• **Exercise requirements**
Make an exact copy of the lines below.

##### Data provided #####

-- ==== Sys2Proof/Laws/Arms.lean ====
section
/-! SUPPORT. The arms of `exec` and of `Instr.wf`, one lemma each. -/

namespace Sys2Proof.Machine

#####

• **Final answer**
-- ==== Sys2Proof/Laws/Arms.lean ====
section
/-! SUPPORT. The arms of `exec` and of `Instr.wf`, one lemma each. -/

namespace Sys2Proof.Machine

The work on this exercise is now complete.